Man könnte vermuten, dass dieser Dienstag ein großer Festtag wäre beim Tübinger Biotech-Spezialisten Curevac. Immerhin hat überraschend und zumindest für die Öffentlichkeit recht kurzfristig ein wichtiger Geschäftspartner seinen Besuch angekündigt: Elon Musk, US-Milliardär, Tesla-Chef und Großvisionär, der Weltkonzerne schafft. Wo der Mann auftaucht, so die Vorstellung, beginnt der Aufbruch in die Zukunft.

Für die Schwaben hingegen scheint es eher ein einfacher Arbeitsbesuch zu sein. Keine große Ankündigung, kein mediales Trommeln, nichts. Nicht einmal der genaue Zeitpunkt des Besuchs ist bekannt.
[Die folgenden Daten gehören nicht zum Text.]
-- ==== Sys2Proof/Machine/Flags.lean ====
section
/-! DEFINITION. The status register. There are no condition flags (10_state.md section 3); STATUS is a view of
named state, not storage (R25). -/

namespace Sys2Proof.Machine

/-- The code of an error (60_exceptions.md R225, 30_encoding.md R98). -/
def errorCode : ErrorCode → Nat
  | .none => 0
  | .initialization => 1
  | .validation => 2
  | .counterExhausted => 3

/-- `STATUS.STATE`, a function of `PHASE` (10_state.md R26): 0 `IDLE`, 1 `BUSY`, 2 `DONE`. -/
def stateCode : Phase → Nat
  | .idle => 0
  | .chk => 1
  | .dpri => 1
  | .dext => 1
  | .thr => 1
  | .ld => 1
  | .tst => 1
  | .pull => 1
  | .refill => 1
  | .red => 1
  | .fin => 1
  | .done => 2

/-- `STATE = BUSY` (10_state.md R26). -/
def Engine.busy (e : Engine) : Bool := stateCode e.phase == 1

/-- What a read of `STATUS.PHASE` returns: the code of the phase, and while the engine is busy a draw among the
codes 1 to 10 (10_state.md R25, 93 U3). -/
def State.phaseField (s : State) : Nat :=
  if s.eng.busy then (Config.busyPhase s.stepNo).val + 1 else s.eng.phase.code.toNat

/-- `STATUS` (10_state.md R25): `STATE` in bits 1:0, `KS_READY` in bit 2, `PHASE` in bits 7:4, `ERR` in bits
11:8, `WT` in bit 12, the rest 0. -/
def State.status (s : State) : Nat :=
  stateCode s.eng.phase + s.ksReady.toNat * 2 ^ 2 + s.phaseField * 2 ^ 4 + errorCode s.eng.err * 2 ^ 8
    + s.eng.wt.tag * 2 ^ 12

end Sys2Proof.Machine
end

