-- ==== Sys2Proof/Machine/Setup.lean ====
section
/-! DEFINITION. The set-up micro-operations CHK, DPRI, DEXT, THR (41_sampler_setup.md). -/

namespace Sys2Proof.Machine

/-- `lo < hi` at the call's width and `COUNT <= MAX_COUNT` (41_sampler_setup.md R141). -/
def Engine.argumentsValid (e : Engine) : Bool :=
  (e.loS < e.hiS : Bool) && (e.count.toNat ≤ Config.maxCount.toNat : Bool)

/-- `CHK` (41_sampler_setup.md R141): arguments, then the initialisation flag, then the empty call. -/
def execChk (s : State) : Result :=
  if !s.eng.argumentsValid then .next (s.raise .validation)
  else if !s.ksReady then .next (s.raise .initialization)
  else if s.eng.count = 0 then
    .next (s.withEngine { s.eng with blen := some 0, pbuf := some [], phase := .done })
  else .next (s.withEngine { s.eng with phase := .dpri })

/-- The primary buffer's length `COUNT * WB`, which never overflows 35 bits (41_sampler_setup.md R148). -/
def Engine.byteLength (e : Engine) : BitVec 35 := BitVec.ofNat 35 (e.count.toNat * e.wt.bytes)

/-- `DPRI` (41_sampler_setup.md R142): `BLEN`, then the primary buffer from counter 0. -/
def execDpri (s : State) : Result :=
  let n := s.eng.byteLength
  (s.withEngine { s.eng with blen := some n }).deriveThen .pbuf 0 n (fun t =>
    .next (t.withEngine { t.eng with phase := .dext }))

/-- `DEXT` (41_sampler_setup.md R143): `PBC`, the first extra counter one gap block further, the extra block, and
the cursor at its start. -/
def execDext (s : State) : Result :=
  let p : Nat := ceilDiv s.blenValue.toNat Config.blockBytes
  let pbc := BitVec.ofNat Config.counterBits p
  let xctr := BitVec.ofNat Config.counterBits (p + Config.gapBlocks)
  (s.withEngine { s.eng with pbc := some pbc, xctr := some xctr }).deriveThen .xblk xctr
    (BitVec.ofNat 35 Config.blockBytes) (fun t =>
    .next (t.withEngine { t.eng with xcur := some 0, phase := .thr }))

/-- `THR` (41_sampler_setup.md R144): `RANGE`, `MIN = 2^WBITS mod RANGE`, and the start of the scan. -/
def execThr (s : State) : Result :=
  let r := subMod s.eng.wt.bits s.eng.hiU s.eng.loU
  let m := remainder (2 ^ s.eng.wt.bits) r
  .next (s.withEngine
    { s.eng with range := some (BitVec.ofNat 64 r), min := some (BitVec.ofNat 64 m), idx := some 0, phase := .ld })

end Sys2Proof.Machine
end

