/-- Settles O45: the engine has a move, and the other four things a step can be always go on. -/
theorem theMachineNeverStops : Obligations.TheMachineNeverStops := by
  unfold Obligations.TheMachineNeverStops
  intro s hinv
  rcases step_eq_cases s with ⟨hmove, -⟩ | ⟨i, hm, hi⟩ | hnak | hreset | ⟨k, hselect⟩
  · obtain ⟨f, hf, -⟩ := hinv.exists_move hmove
    exact ⟨_, hf⟩
  · rw [hi]; exact exec_host_next i s.advance hm
  · exact ⟨_, hnak⟩
  · exact ⟨_, hreset⟩
  · exact ⟨_, hselect⟩

/-- Settles O46: the step is a move, a move follows the table, and the error code stands in `IDLE` alone. -/
theorem theTransitionTableHolds : Obligations.TheTransitionTableHolds := by
  unfold Obligations.TheTransitionTableHolds
  intro s t hinv hb hmove hstep
  obtain ⟨hidle, hdone⟩ := Engine.busy_iff.1 hb
  obtain ⟨-, hmoves⟩ := hinv.move_of_step hmove hstep
  exact ⟨hmoves.follows hidle hdone, hmoves.err_of_idle hidle rfl, (hmoves.inv hinv.1).err⟩

/-- Settles O48: at `FIN` every element of the buffer is final, and the step keeps the buffer. -/
theorem everyResultIsInRange : Obligations.EveryResultIsInRange := by
  unfold Obligations.EveryResultIsInRange
  intro s t hinv hfin hmove hstep
  obtain ⟨-, hmoves⟩ := hinv.move_of_step hmove hstep
  rw [hfin] at hmoves
  generalize t.eng = f at hmoves ⊢
  cases hmoves with
  | fin scan room => exact ⟨rfl, fun i hi => scan.primary.final i hi hi⟩

end

end Sys2Proof.Machine
end

section
/-! The closed form of a call (42_sampler_loop.md R169): each element takes the first of its candidates that is not
below the threshold. -/

namespace Sys2Proof.Machine

/-! ### Candidates -/

/-- The value under test after `n` replacements of element `i`, the extra stream being used from element `k` on: the
raw element, then the elements of the extra stream in order. -/
def Engine.candidate (e : Engine) (i k : Nat) : Nat → Nat
  | 0 => e.rawElem i
  | n + 1 => e.extraElem (k + n)

/-- The first `n` candidates of element `i` are rejected. -/
def Engine.Rejects (e : Engine) (i k n : Nat) : Prop := ∀ m, m < n → e.candidate i k m < e.threshold

section
variable {e f : Engine} {i k n k' n' : Nat} {vs : List Nat}

theorem Engine.candidate_lt (e : Engine) (i k n : Nat) : e.candidate i k n < 2 ^ e.wt.bits := by
  cases n with
  | zero => exact e.rawElem_lt i
  | succ n => exact e.extraElem_lt (k + n)

theorem Engine.rejects_zero (e : Engine) (i k : Nat) : e.Rejects i k 0 := fun m hm => absurd hm m.not_lt_zero

theorem Engine.Rejects.succ (h : e.Rejects i k n) (hn : e.candidate i k n < e.threshold) : e.Rejects i k (n + 1) := by
  intro m hm
  rcases Nat.lt_succ_iff_lt_or_eq.1 hm with hm | rfl
  · exact h m hm
  · exact hn

theorem Engine.rejects_succ_iff : e.Rejects i k (n + 1) ↔
    e.rawElem i < e.threshold ∧ ∀ m, m < n → e.extraElem (k + m) < e.threshold := by
  constructor
  · exact fun h => ⟨h 0 n.succ_pos, fun m hm => h (m + 1) (Nat.succ_lt_succ hm)⟩
  · rintro ⟨h0, hs⟩ m hm
    cases m with
    | zero => exact h0
    | succ m => exact hs m (Nat.lt_of_succ_lt_succ hm)

/-- The first accepted candidate is one and the same. -/
theorem Engine.Rejects.unique (h : e.Rejects i k n) (hn : e.threshold ≤ e.candidate i k n) (h' : e.Rejects i k n')
    (hn' : e.threshold ≤ e.candidate i k n') : n = n' := by
  rcases Nat.lt_trichotomy n n' with hlt | heq | hgt
  · exact absurd hn (Nat.not_le.2 (h' n hlt))
  · exact heq
  · exact absurd hn' (Nat.not_le.2 (h n' hgt))

/-- What is under test is a candidate whose predecessors were rejected. -/
theorem Engine.testing_iff :
    e.Testing i k n ↔ e.Rejects i k n ∧ e.u = some (BitVec.ofNat 64 (e.candidate i k n)) := by
  cases n with
  | zero => exact ⟨fun h => ⟨e.rejects_zero i k, h⟩, fun h => h.2⟩
  | succ n => rw [Engine.rejects_succ_iff, and_assoc]; rfl

/-- The scan goes on by the first accepted candidate, and uses one extra element for each one rejected. -/
theorem Engine.Scanned.element (h : e.Scanned i k vs) (hrejects : e.Rejects i k n)
    (hok : e.threshold ≤ e.candidate i k n) : e.Scanned (i + 1) (k + n) (vs ++ [e.candidate i k n]) := by
  cases n with
  | zero => exact .accepted h hok
  | succ n =>
    obtain ⟨hraw, hskipped⟩ := Engine.rejects_succ_iff.1 hrejects
    exact .replaced n h hraw hskipped hok

/-- And in no other way. -/
theorem Engine.Scanned.exists_element (h : e.Scanned (i + 1) k' vs) :
    ∃ k n ws, e.Scanned i k ws ∧ e.Rejects i k n ∧ e.threshold ≤ e.candidate i k n ∧ k' = k + n ∧
      vs = ws ++ [e.candidate i k n] := by
  cases h with
  | accepted before ok => exact ⟨_, 0, _, before, e.rejects_zero i _, ok, rfl, rfl⟩
  | replaced n before rejected skipped ok =>
    exact ⟨_, n + 1, _, before, Engine.rejects_succ_iff.2 ⟨rejected, skipped⟩, ok, rfl, rfl⟩

theorem Engine.scanned_zero_iff : e.Scanned 0 k vs ↔ k = 0 ∧ vs = [] := by
  constructor
  · intro h; cases h; exact ⟨rfl, rfl⟩
  · rintro ⟨rfl, rfl⟩; exact .start

/-- Every value taken is a value of the width. -/
theorem Engine.Scanned.lt (h : e.Scanned i k vs) : ∀ v ∈ vs, v < 2 ^ e.wt.bits := by
  induction i generalizing k vs with
  | zero => simp [(Engine.scanned_zero_iff.1 h).2]
  | succ i ih =>
    obtain ⟨j, n, ws, hws, -, -, -, rfl⟩ := h.exists_element
    intro v hv
    rcases List.mem_append.1 hv with hv | hv
    · exact ih hws v hv
    · rw [List.mem_singleton.1 hv]; exact e.candidate_lt i j n

/-- Settles O52, by induction on the number of elements: the scans before the last element agree, and so does the first
accepted candidate. -/
theorem theClosedFormIsAFunction : Obligations.TheClosedFormIsAFunction := by
  unfold Obligations.TheClosedFormIsAFunction
  intro e i
  induction i with
  | zero =>
    intro k k' vs vs' h h'
    obtain ⟨rfl, rfl⟩ := Engine.scanned_zero_iff.1 h
    obtain ⟨rfl, rfl⟩ := Engine.scanned_zero_iff.1 h'
    exact ⟨rfl, rfl⟩
  | succ i ih =>
    intro k k' vs vs' h h'
    obtain ⟨k₁, n₁, ws₁, hws₁, hrej₁, hok₁, rfl, rfl⟩ := h.exists_element
    obtain ⟨k₂, n₂, ws₂, hws₂, hrej₂, hok₂, rfl, rfl⟩ := h'.exists_element
    obtain ⟨rfl, rfl⟩ := ih k₁ k₂ ws₁ ws₂ hws₁ hws₂
    obtain rfl := hrej₁.unique hok₁ hrej₂ hok₂
    exact ⟨rfl, rfl⟩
Freuen die sich denn gar nicht? 

Es wäre jedenfalls kein Wunder, wenn die Begeisterung verhalten wäre – denn so ganz ohne atmosphärische Störungen verlief die Geschäftsbeziehung zwischen Musk und Curevac bislang augenscheinlich nicht. Doch um das zu verstehen, muss man ein paar Jahre zurückspringen. 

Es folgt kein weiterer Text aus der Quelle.